For this challenge, I am choosing to focus on the demographics of guests and the types of stays they are most interested in given things like family structure, location, and customer type (repeat vs not).
```{r}
#| label: summary
summary (hoteldata)
dim(hoteldata)
```
```{r}
#| label: summary2
select(hoteldata, "stays_in_weekend_nights", "stays_in_week_nights", "adults", "children", "babies", "country", "total_of_special_requests")
hotelcut <- select(hoteldata, "stays_in_weekend_nights", "stays_in_week_nights", "adults", "children", "babies", "country", "total_of_special_requests")
```
```{r}
#| label: summary3
summary(hotelcut)
```
## Provide Grouped Summary Statistics
Above, I made a smaller version of my dataset using only some of the columns that apply to the demographics of customers, their country, and their length of stay.
Below, I filtered by stays with two adults and more than one child in country PRT to see only the data from Portugal. I descended this data by the total number of special requests. I can see that the maximum number of special requests from families with 2 adults and at least one child was five.
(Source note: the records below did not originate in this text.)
-- ==== Sys2Proof/Safety.lean ====
section
/-! DEFINITION. What a legal state and a safe step are, in the terms the claims use. -/

namespace Sys2Proof.Machine

/-- Byte `j` of `OUT` (R14). -/
def State.out (s : State) (j : Nat) : Byte := s.byteAt (outBase + j)

/-- The packed color whose low byte is `OUT[j]` (R68). -/
def State.outHalf (s : State) (j : Nat) : Half := s.out (j + 1) ++ s.out j

/-- The host has written every `WIN` byte the command reads (R23, R192). -/
def ready (i : Instr) (s : State) : Bool :=
  match i with
  | .fit | .cindex | .bc1 => s.rgbWritten
  | .alpha => s.alphaWritten
  | .bc3 => s.rgbWritten && s.alphaWritten
  | .nop | .pack | .unpack | .reserved _ => true

/-- The command reads the `WIN` byte at address `a` (R23): FIT, CINDEX and BC1 the 48 RGB bytes, ALPHA the 16 alpha
bytes, BC3 all 64, the others none. -/
def readsWin (i : Instr) (a : Nat) : Bool :=
  match i with
  | .fit | .cindex | .bc1 => decide (a < 64) && decide (a % 4 ≠ 3)
  | .alpha => decide (a < 64) && decide (a % 4 = 3)
  | .bc3 => decide (a < 64)
  | .nop | .pack | .unpack | .reserved _ => false

/-- The error an access records (R171, in the order of R175): BAD_ACCESS where the port rejects it, else, for a `CMD`
write, RSVD_BITS where RSV ≠ 0 and ILLEGAL_OP where OP is 0x8 to 0xF. -/
def PortOp.error? : PortOp → Option ErrorCode
  | .ld w a => if legalRead a w then none else some .badAccess
  | .st w a v =>
    if legalWrite a w = false then some .badAccess
    else if a = cmdAddr then
      if 16 ≤ v.toNat then some .rsvdBits else if 8 ≤ v.toNat then some .illegalOp else none
    else none
  | .reset => none

/-- An access that records an error. -/
def PortOp.erroneous (op : PortOp) : Bool := op.error?.isSome

/-- The next access runs and stops in no fault. -/
def SafeStep (s : State) : Prop := ∃ t, step s = .next t

/-- `STATUS` holds only what the block produces: reserved bits 0 (R31), `ECODE` at most 3 (R29), `ERR` set exactly
when an error code is recorded (R29, R173), `OLEN` 0, 8 or 16 (R30). -/
def StatusLegal (st : Word) : Prop :=
  st &&& ~~~Status.definedBits = 0 ∧ (Status.ecode st).toNat ≤ 3 ∧
    (Status.err st = true ↔ Status.ecode st ≠ 0) ∧
    (Status.olen st = 0 ∨ Status.olen st = 8 ∨ Status.olen st = 16)

/-- `OUT` against `OLEN`: unwritten while `OLEN` = 0 (R38), all 16 bytes written after the first record, and bytes 8
to 15 zero after an 8-byte record (R24). -/
def OutMatchesOlen (s : State) : Prop :=
  (Status.olen s.status = 0 → ∀ j < 16, s.written (outBase + j) = false) ∧
    (Status.olen s.status ≠ 0 → ∀ j < 16, s.written (outBase + j) = true) ∧
    (Status.olen s.status = 8 → ∀ j < 16, 8 ≤ j → s.out j = 0)

/-- The states the block can be in. -/
structure Legal (s : State) : Prop where
  /-- The port's memory is in its canonical form. -/
  memory : s.mem.wf = true
  /-- `STATUS` holds a legal value. -/
  status : StatusLegal s.status
  /-- `OUT` and `OLEN` agree. -/
  out : OutMatchesOlen s

/-- `OUT[k..k+7]` is a legal alpha block: a0 ≥ a1 (R132), and no index bit is set when they are equal (R135). -/
def AlphaRecordAt (s : State) (k : Nat) : Prop :=
  s.out (k + 1) ≤ s.out k ∧ (s.out k = s.out (k + 1) → ∀ j < 8, 2 ≤ j → s.out (k + j) = 0)

/-- `OUT[k..k+7]` is a legal color block: color0 ≥ color1, and all its indices are 0 when they are equal (R120). -/
def ColorRecordAt (s : State) (k : Nat) : Prop :=
  s.outHalf (k + 2) ≤ s.outHalf k ∧
    (s.outHalf k = s.outHalf (k + 2) → ∀ j < 8, 4 ≤ j → s.out (k + j) = 0)

/-- The record `OLEN` announces is one the encoder can emit: an alpha block or a color block of 8 bytes, or an alpha
block followed by a color block (R74). -/
def RecordLegal (s : State) : Prop :=
  (Status.olen s.status = 8 → AlphaRecordAt s 0 ∨ ColorRecordAt s 0) ∧
    (Status.olen s.status = 16 → AlphaRecordAt s 0 ∧ ColorRecordAt s 8)

end Sys2Proof.Machine
end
I also sliced the data for the top 10 most special request rows and can now easily see that 9 out of the 10 rows correspond with a stay 3 nights or longer, drawing the conclusion that the longer the stay the more likely families may be to submit special requests.
```{r}
#| label: summary4
filter(hotelcut, `adults` == 2 & `children` >= 1 & `country`== "PRT" & `stays_in_weekend_nights` >= 1) %>%
arrange(desc(`total_of_special_requests`)) %>%
slice(1:10)
```
```{r}
#| label: summary5
filter(hotelcut, `babies` >= 2 & `country`== "PRT") %>%
arrange(desc(`stays_in_weekend_nights`)) %>%
slice(1:10)
```
```{r}
#| label: summary6
filter(hotelcut, `babies` >= 2 & `country`== "PRT") %>%
summary()
```
### Explain and Interpret
Above I switched my filtering to show that customers with two or more babies stayed up to eight days max. Customers with two or more babies stayed an average of 1-2 weekend nights, and 2-3 weeknights.